Felix25 - 9 months ago 363

R Question

I have a dataset with 142 data entries: 121 individuals measured on two occasions (two years, before and after treatment, Year = 0 or 1), in the second year 46 individuals were in treated plots and the rest were in control plots (treatment = 0 or 1). Here's some example data:

`ID <- c("480", "480", "620", "620","712","712")`

Year <- c("0", "1", "0", "1","0", "1")

Plot <- c("14", "14", "13", "13","20","20")

Treat <- c("0", "0", "0", "1", "0", "1")

Exp <- c("31", "43", "44", "36", "29", "71")

ExpSqrt <- c("5.567764", "6.557439", "6.633250", "6.000000", "5.385165", "8.426150")

Winter <- data.frame(ID, Year, Plot, Treat,

Exp, ExpSqrt,

stringsAsFactors = TRUE)

Plots and individuals are random factors and I'm trying to fit a mixed model to determine the effect of Year, Treatment and the interaction between them:

`model_Exp <- lmer(ExpSqrt~Year+Treat+Year*Treat+(1|ID)+(1|Plot),data=Winter)`

but I keep getting the warning message:

`"fixed-effect model matrix is rank deficient so dropping 1 column / coefficient"`

This removes the interaction.

I have no NA values in my dataset and Exp is always positive but I have sqrt transformed this as the distribution was non-normal. It's not a particularly small dataset, I have tried the using the function findLinearCombos from the caret package but it returns no result.
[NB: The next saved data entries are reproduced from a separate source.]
end Sys2Proof.Machine
end

section
/-! SUPPORT. The numeric encoding of results (spec/30_encoding.md R75), O37. -/

namespace Sys2Proof.Machine

/-! ### The Parser's ports -/

/-- The table has exactly one code for a variant it names (R10, D7), so `code(v)` is the code received. -/
theorem codeOf_of_lookup {t : CommandTable} {c : Byte} {v : Variant} (h : t.lookup c = some v) :
    codeOf t v = some c := by
  obtain ⟨e, -, hunique⟩ := t.unique v (t.closed c v h)
  have hc : c ∈ (List.range 256).map (BitVec.ofNat 8) :=
    List.mem_map.mpr ⟨c.toNat, List.mem_range.mpr c.isLt, BitVec.ofNat_toNat 8 c⟩
  have hfound : (codeOf t v).isSome = true := List.find?_isSome.mpr ⟨c, hc, by simp [h]⟩
  obtain ⟨d, hd⟩ := Option.isSome_iff_exists.mp hfound
  have hlookup : t.lookup d = some v := by simpa using List.find?_some hd
  rw [hd, hunique d hlookup, hunique c h]

/-- A known command is the variant of its code with the parameter received (R112). -/
theorem decodeMessage_eq_known_iff {t : CommandTable} {c : Byte} {w q : Word16} {v : Variant} :
    decodeMessage t c w = .known v q ↔ t.lookup c = some v ∧ w = q := by
  unfold decodeMessage
  cases t.lookup c <;> simp

/-- A Complete carries the message of the code and the parameter buffered (R110, R112). -/
theorem message_of_processByte_complete {t : CommandTable} {n : Nat} {b : Byte} {p : Parser} {m : Message}
    (h : (p.processByte t n b).2 = .complete m) :
    m = decodeMessage t p.buf[3] (wordOfBytes p.buf[5] p.buf[6]) := by
  rw [processByte_awaitEnd t n b (pos_of_processByte_complete h)] at h
  rcases (awaitEnd_cases t n b p).2 with ⟨e, -⟩ | ⟨e, -⟩ | ⟨e, -⟩
  · exact nomatch e.symm.trans h
  · exact nomatch e.symm.trans h
  · exact (ParseResult.complete.inj (e.symm.trans h)).symm

/-- A Host reads back the result on the ports, if its message is that of the code and the parameter shown. -/
theorem ParserOutputs.read_ofResult {t : CommandTable} {c : Byte} {w : Word16} {r : ParseResult}
    (hr : ∀ m, r = .complete m → m = decodeMessage t c w) (n : Nat) :
    (ParserOutputs.ofResult n c w r).read t = .ok [.parse r] := by
  rcases r with _ | m | (_ | _)
  · rfl
  · cases m with
    | known v q =>
      obtain ⟨hv, rfl⟩ := decodeMessage_eq_known_iff.mp (hr _ rfl).symm
      have hm : decodeMessage t c w = .known v w := decodeMessage_eq_known_iff.mpr ⟨hv, rfl⟩
      simp [ParserOutputs.read, ParserOutputs.ofResult, hm]
    | unknownCommand d => rfl
  · rfl
  · rfl

/-- A Host reads the result of PROCESS_BYTE from the ports after the edge with its byte. -/
theorem read_parserEdge_offer (t : CommandTable) (n : Nat) (b : Byte) (p : Parser) :
    (parserEdge t n (Pins.offer b) p).2.read t = .ok [.parse (p.processByte t n b).2] :=
  ParserOutputs.read_ofResult (fun _ => message_of_processByte_complete) n

/-- `msg_code` of a known command is its variant's code (R75). -/
theorem codeOf_of_processByte_known {t : CommandTable} {n : Nat} {b : Byte} {p : Parser} {v : Variant} {q : Word16}
    (h : (p.processByte t n b).2 = .complete (.known v q)) : codeOf t v = some p.buf[3] :=
  codeOf_of_lookup (decodeMessage_eq_known_iff.mp (message_of_processByte_complete h).symm).1

/-! ### The Encoder's ports -/

/-- The result of SERIALIZE depends on what the port shows of the capacity only (R76, R91). -/
@[simp] theorem serResult_portCap (cap : Nat) : serResult (portCap cap).toNat = serResult cap :=
  if_congr (toNat_portCap_lt_ten cap) rfl rfl

theorem serResult_of_ten_le {cap : Nat} (h : 10 ≤ cap) : serResult cap = .ok 10 :=
  if_neg (Nat.not_lt.mpr h)

theorem serResult_of_lt_ten {cap : Nat} (h : cap < 10) : serResult cap = .err .bufferTooSmall :=
  if_pos h

@[simp] theorem encoderEdge_request (n : Nat) (code : Byte) (param : Word16) (cap : Nat) :
    encoderEdge n (Pins.request code param cap) =
      EncoderOutputs.ofResult n (buildFrame code param) (serResult cap) := by
  rw [← serResult_portCap cap]
  rfl

@[simp] theorem afterSerialize_encoderOut (code : Byte) (param : Word16) (s : State) :
    (afterSerialize code param s).encoderOut =
      EncoderOutputs.ofResult s.draws (buildFrame code param) (serResult s.cap) :=
  encoderEdge_request s.draws code param s.cap

/-- Settles O37: each row of R75 is one constructor of the result, and the Encoder's two are those of the capacity. -/
theorem resultsOnThePorts : Obligations.ResultsOnThePorts := by
  refine ⟨fun t n b p r o hr ho => ?parser, fun b x s => ⟨_, exec_processByte b x s, rfl, rfl⟩,
    fun code param s => ⟨_, exec_serialize code param s, ?encoder⟩⟩
  case parser =>
    obtain ⟨hvalid, hkind⟩ := ParserOutputs.ofResult_shows n p.buf[3] (wordOfBytes p.buf[5] p.buf[6]) r
    rw [parserEdge_offer, ← hr] at ho
    subst ho
    refine ⟨hvalid, hkind, ?incomplete, ?known, ?unknown, ?framing, ?checksum⟩
    case incomplete => rintro rfl; rfl
    case known => rintro v q rfl; exact ⟨rfl, rfl, rfl, codeOf_of_processByte_known hr.symm, rfl⟩
    case unknown => rintro c rfl; exact ⟨rfl, rfl, rfl, rfl⟩
    case framing => rintro rfl; exact ⟨rfl, rfl⟩
    case checksum => rintro rfl; exact ⟨rfl, rfl⟩
  case encoder =>
    rw [afterSerialize_results, afterSerialize_encoderOut, afterSerialize_obuf]
    rcases Nat.lt_or_ge s.cap 10 with h | h
    · rw [serResult_of_lt_ten h]
      exact ⟨rfl, by simp, fun _ => ⟨rfl, rfl⟩⟩
    · rw [serResult_of_ten_le h]
      refine ⟨rfl, fun _ => ⟨rfl, rfl, fun k hk => ?_⟩, by simp⟩
      rw [read_serializeInto h s.draws code param s.obuf hk, Frame.bytes_toWord _ hk]
      rfl

end Sys2Proof.Machine
end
My understanding is that there is some problem because treatment 1 only occurs under condition year=1 (but not in all instances: Year=1 also contains 75 control individuals).

I am not sure a) how or if this can be resolved?

or b) if it can't be resolved how to interpret this?

I have read some responses about this warning but have done everything I found suggested to resolve it, I've also read a bit about the Hauck-Donner effect, but I'm not sure if this is my problem and being relatively new to stats I can't admit I entirely understand it.

Answer

This is not really specifically a linear-mixed model problem.

It comes down to the fact that you can't estimate an interaction if you don't have any treatment happening in the 'before' period (year 0).

Simplest possible example:

```
(dd <- data.frame(y=1:3,treat=c(0,0,1),year=c(0,1,1)))
## y treat year
## 1 1 0 0
## 2 2 0 1
## 3 3 1 1
```

Fit the model:

```
lm(y~treat*year,dd) ## == year+treat+year:treat
## Call:
## lm(formula = y ~ treat * year, data = dd)
##
## Coefficients:
## (Intercept) treat year treat:year
## 1 1 1 NA
```

`lm`

doesn't warn you, but it effectively does the same thing as `lmer`

by removing the extra, collinear column and giving its parameter an `NA`

value. If you try `caret::findLinearCombos(dd[c("year","treat")])`

you won't get anything back (`year`

and `treat`

are not perfectly collinear), but if you look at the model matrix that R constructs to include the treatment column, you will get something:

```
X <- model.matrix(~year*treat,dd)
caret::findLinearCombos(X)
## $linearCombos
## $linearCombos[[1]]
## [1] 4 3
## $remove
## [1] 4
```

This experimental design simply doesn't allow you to estimate the interaction. If you remove it from the formula (use `year+treat`

instead of `year*treat`

) you'll get the same answer, but without the message. Alternatively, in a typical "before-after-control-impact" design (in environmental impact assessment), you would label the individuals who *would be getting the treatment* as "impact" or "treated" individuals even in year 0; then the interaction would be your actual estimated effect of treatment.